··· MATERIAL FOR THE TASK

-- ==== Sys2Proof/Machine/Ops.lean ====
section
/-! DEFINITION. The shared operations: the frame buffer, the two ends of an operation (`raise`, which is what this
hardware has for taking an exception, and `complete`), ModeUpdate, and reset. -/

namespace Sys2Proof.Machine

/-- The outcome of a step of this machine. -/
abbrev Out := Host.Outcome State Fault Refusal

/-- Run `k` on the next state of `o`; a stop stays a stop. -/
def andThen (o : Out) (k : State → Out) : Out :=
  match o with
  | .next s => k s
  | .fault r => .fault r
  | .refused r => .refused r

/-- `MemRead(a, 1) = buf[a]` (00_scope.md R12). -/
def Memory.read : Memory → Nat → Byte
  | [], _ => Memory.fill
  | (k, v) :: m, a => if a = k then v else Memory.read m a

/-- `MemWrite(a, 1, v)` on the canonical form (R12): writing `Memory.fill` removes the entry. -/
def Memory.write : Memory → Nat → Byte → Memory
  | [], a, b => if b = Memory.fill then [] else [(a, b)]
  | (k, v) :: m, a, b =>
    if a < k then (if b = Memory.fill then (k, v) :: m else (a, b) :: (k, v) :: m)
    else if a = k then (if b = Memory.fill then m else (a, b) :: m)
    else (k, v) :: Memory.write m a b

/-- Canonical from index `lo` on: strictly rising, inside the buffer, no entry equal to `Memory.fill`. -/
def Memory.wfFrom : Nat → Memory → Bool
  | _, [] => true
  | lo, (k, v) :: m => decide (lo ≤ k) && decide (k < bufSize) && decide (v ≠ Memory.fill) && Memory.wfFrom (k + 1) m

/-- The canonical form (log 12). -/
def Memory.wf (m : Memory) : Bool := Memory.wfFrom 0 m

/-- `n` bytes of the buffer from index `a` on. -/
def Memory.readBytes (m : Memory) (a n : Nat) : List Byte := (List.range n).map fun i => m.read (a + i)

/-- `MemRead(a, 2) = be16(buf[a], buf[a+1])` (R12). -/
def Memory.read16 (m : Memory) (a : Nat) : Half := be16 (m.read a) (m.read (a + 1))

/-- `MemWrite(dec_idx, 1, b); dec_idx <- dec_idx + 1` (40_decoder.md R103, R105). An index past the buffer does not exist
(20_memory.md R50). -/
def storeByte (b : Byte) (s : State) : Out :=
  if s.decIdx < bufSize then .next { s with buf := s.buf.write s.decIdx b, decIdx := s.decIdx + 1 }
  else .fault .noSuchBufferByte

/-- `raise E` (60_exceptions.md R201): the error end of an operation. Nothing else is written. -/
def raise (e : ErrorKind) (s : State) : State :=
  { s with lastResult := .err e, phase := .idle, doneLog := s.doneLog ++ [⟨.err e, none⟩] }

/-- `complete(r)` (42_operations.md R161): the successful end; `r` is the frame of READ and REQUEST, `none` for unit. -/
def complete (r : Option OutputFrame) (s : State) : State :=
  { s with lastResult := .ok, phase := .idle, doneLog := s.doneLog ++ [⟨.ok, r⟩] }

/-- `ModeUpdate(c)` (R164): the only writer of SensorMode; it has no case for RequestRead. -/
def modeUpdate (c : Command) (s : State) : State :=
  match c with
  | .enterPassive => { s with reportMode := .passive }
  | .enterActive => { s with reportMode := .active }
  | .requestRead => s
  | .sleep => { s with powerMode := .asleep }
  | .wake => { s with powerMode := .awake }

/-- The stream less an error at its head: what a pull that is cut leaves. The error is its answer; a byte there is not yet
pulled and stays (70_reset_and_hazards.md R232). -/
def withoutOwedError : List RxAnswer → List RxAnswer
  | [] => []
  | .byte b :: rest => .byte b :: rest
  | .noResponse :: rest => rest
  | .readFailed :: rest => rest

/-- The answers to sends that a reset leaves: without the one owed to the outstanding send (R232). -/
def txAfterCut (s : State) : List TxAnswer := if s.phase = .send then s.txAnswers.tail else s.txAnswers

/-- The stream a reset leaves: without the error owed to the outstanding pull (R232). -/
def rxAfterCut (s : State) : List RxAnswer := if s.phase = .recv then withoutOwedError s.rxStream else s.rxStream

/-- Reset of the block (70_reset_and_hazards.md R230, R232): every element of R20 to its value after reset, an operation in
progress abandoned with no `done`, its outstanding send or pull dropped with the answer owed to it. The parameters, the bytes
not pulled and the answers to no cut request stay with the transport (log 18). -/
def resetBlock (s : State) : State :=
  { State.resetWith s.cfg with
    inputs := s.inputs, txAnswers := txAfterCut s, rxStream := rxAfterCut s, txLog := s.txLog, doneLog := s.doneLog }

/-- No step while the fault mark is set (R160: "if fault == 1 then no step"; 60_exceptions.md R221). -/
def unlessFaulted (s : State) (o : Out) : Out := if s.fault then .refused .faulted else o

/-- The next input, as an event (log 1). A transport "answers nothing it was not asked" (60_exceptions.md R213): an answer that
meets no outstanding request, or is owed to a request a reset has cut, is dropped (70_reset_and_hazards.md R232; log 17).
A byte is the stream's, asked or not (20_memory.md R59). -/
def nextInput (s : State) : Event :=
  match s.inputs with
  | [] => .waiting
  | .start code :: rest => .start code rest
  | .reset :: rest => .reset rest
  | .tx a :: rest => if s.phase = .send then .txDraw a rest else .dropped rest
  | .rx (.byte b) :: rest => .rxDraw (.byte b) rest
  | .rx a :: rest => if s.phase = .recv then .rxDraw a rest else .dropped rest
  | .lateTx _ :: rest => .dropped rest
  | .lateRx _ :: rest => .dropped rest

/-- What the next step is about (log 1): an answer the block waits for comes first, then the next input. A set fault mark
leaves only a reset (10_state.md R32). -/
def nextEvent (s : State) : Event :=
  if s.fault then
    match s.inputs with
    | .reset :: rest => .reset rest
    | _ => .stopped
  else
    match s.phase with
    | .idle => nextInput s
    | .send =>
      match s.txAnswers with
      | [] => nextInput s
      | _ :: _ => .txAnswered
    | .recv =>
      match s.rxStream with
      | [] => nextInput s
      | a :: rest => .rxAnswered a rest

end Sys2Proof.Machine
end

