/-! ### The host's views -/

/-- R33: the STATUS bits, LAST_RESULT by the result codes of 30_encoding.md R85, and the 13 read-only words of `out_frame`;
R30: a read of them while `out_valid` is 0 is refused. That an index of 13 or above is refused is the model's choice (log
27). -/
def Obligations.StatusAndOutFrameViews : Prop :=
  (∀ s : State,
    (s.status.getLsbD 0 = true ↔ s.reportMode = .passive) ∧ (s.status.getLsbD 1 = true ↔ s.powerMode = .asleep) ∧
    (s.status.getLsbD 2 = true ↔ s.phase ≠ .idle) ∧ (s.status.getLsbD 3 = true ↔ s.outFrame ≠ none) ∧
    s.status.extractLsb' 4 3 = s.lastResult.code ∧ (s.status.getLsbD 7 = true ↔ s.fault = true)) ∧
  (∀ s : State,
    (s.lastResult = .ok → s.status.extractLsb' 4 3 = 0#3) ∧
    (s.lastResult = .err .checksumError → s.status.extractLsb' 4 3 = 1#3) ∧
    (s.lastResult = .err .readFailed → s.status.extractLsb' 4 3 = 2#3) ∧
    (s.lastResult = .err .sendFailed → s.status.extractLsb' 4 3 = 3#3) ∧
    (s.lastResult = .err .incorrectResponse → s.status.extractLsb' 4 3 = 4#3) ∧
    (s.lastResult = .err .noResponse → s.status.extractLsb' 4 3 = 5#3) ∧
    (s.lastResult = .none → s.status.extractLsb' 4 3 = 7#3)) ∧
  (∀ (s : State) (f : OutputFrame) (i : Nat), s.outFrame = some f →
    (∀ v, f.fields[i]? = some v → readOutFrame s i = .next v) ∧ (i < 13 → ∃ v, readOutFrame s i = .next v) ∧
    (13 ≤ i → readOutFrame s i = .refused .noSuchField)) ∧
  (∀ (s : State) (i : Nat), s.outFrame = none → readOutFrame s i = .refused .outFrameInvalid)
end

······

Beginning with the first line of the listing above, please write out every line exactly until you reach the line that contains "def Memory.write : Memory", and include that one too.

— ANSWER BELOW —
-- ==== Sys2Proof/Machine/Ops.lean ====
section
/-! DEFINITION. The shared operations: the frame buffer, the two ends of an operation (`raise`, which is what this
hardware has for taking an exception, and `complete`), ModeUpdate, and reset. -/

namespace Sys2Proof.Machine

/-- The outcome of a step of this machine. -/
abbrev Out := Host.Outcome State Fault Refusal

/-- Run `k` on the next state of `o`; a stop stays a stop. -/
def andThen (o : Out) (k : State → Out) : Out :=
  match o with
  | .next s => k s
  | .fault r => .fault r
  | .refused r => .refused r

/-- `MemRead(a, 1) = buf[a]` (00_scope.md R12). -/
def Memory.read : Memory → Nat → Byte
  | [], _ => Memory.fill
  | (k, v) :: m, a => if a = k then v else Memory.read m a

/-- `MemWrite(a, 1, v)` on the canonical form (R12): writing `Memory.fill` removes the entry. -/
def Memory.write : Memory → Nat → Byte → Memory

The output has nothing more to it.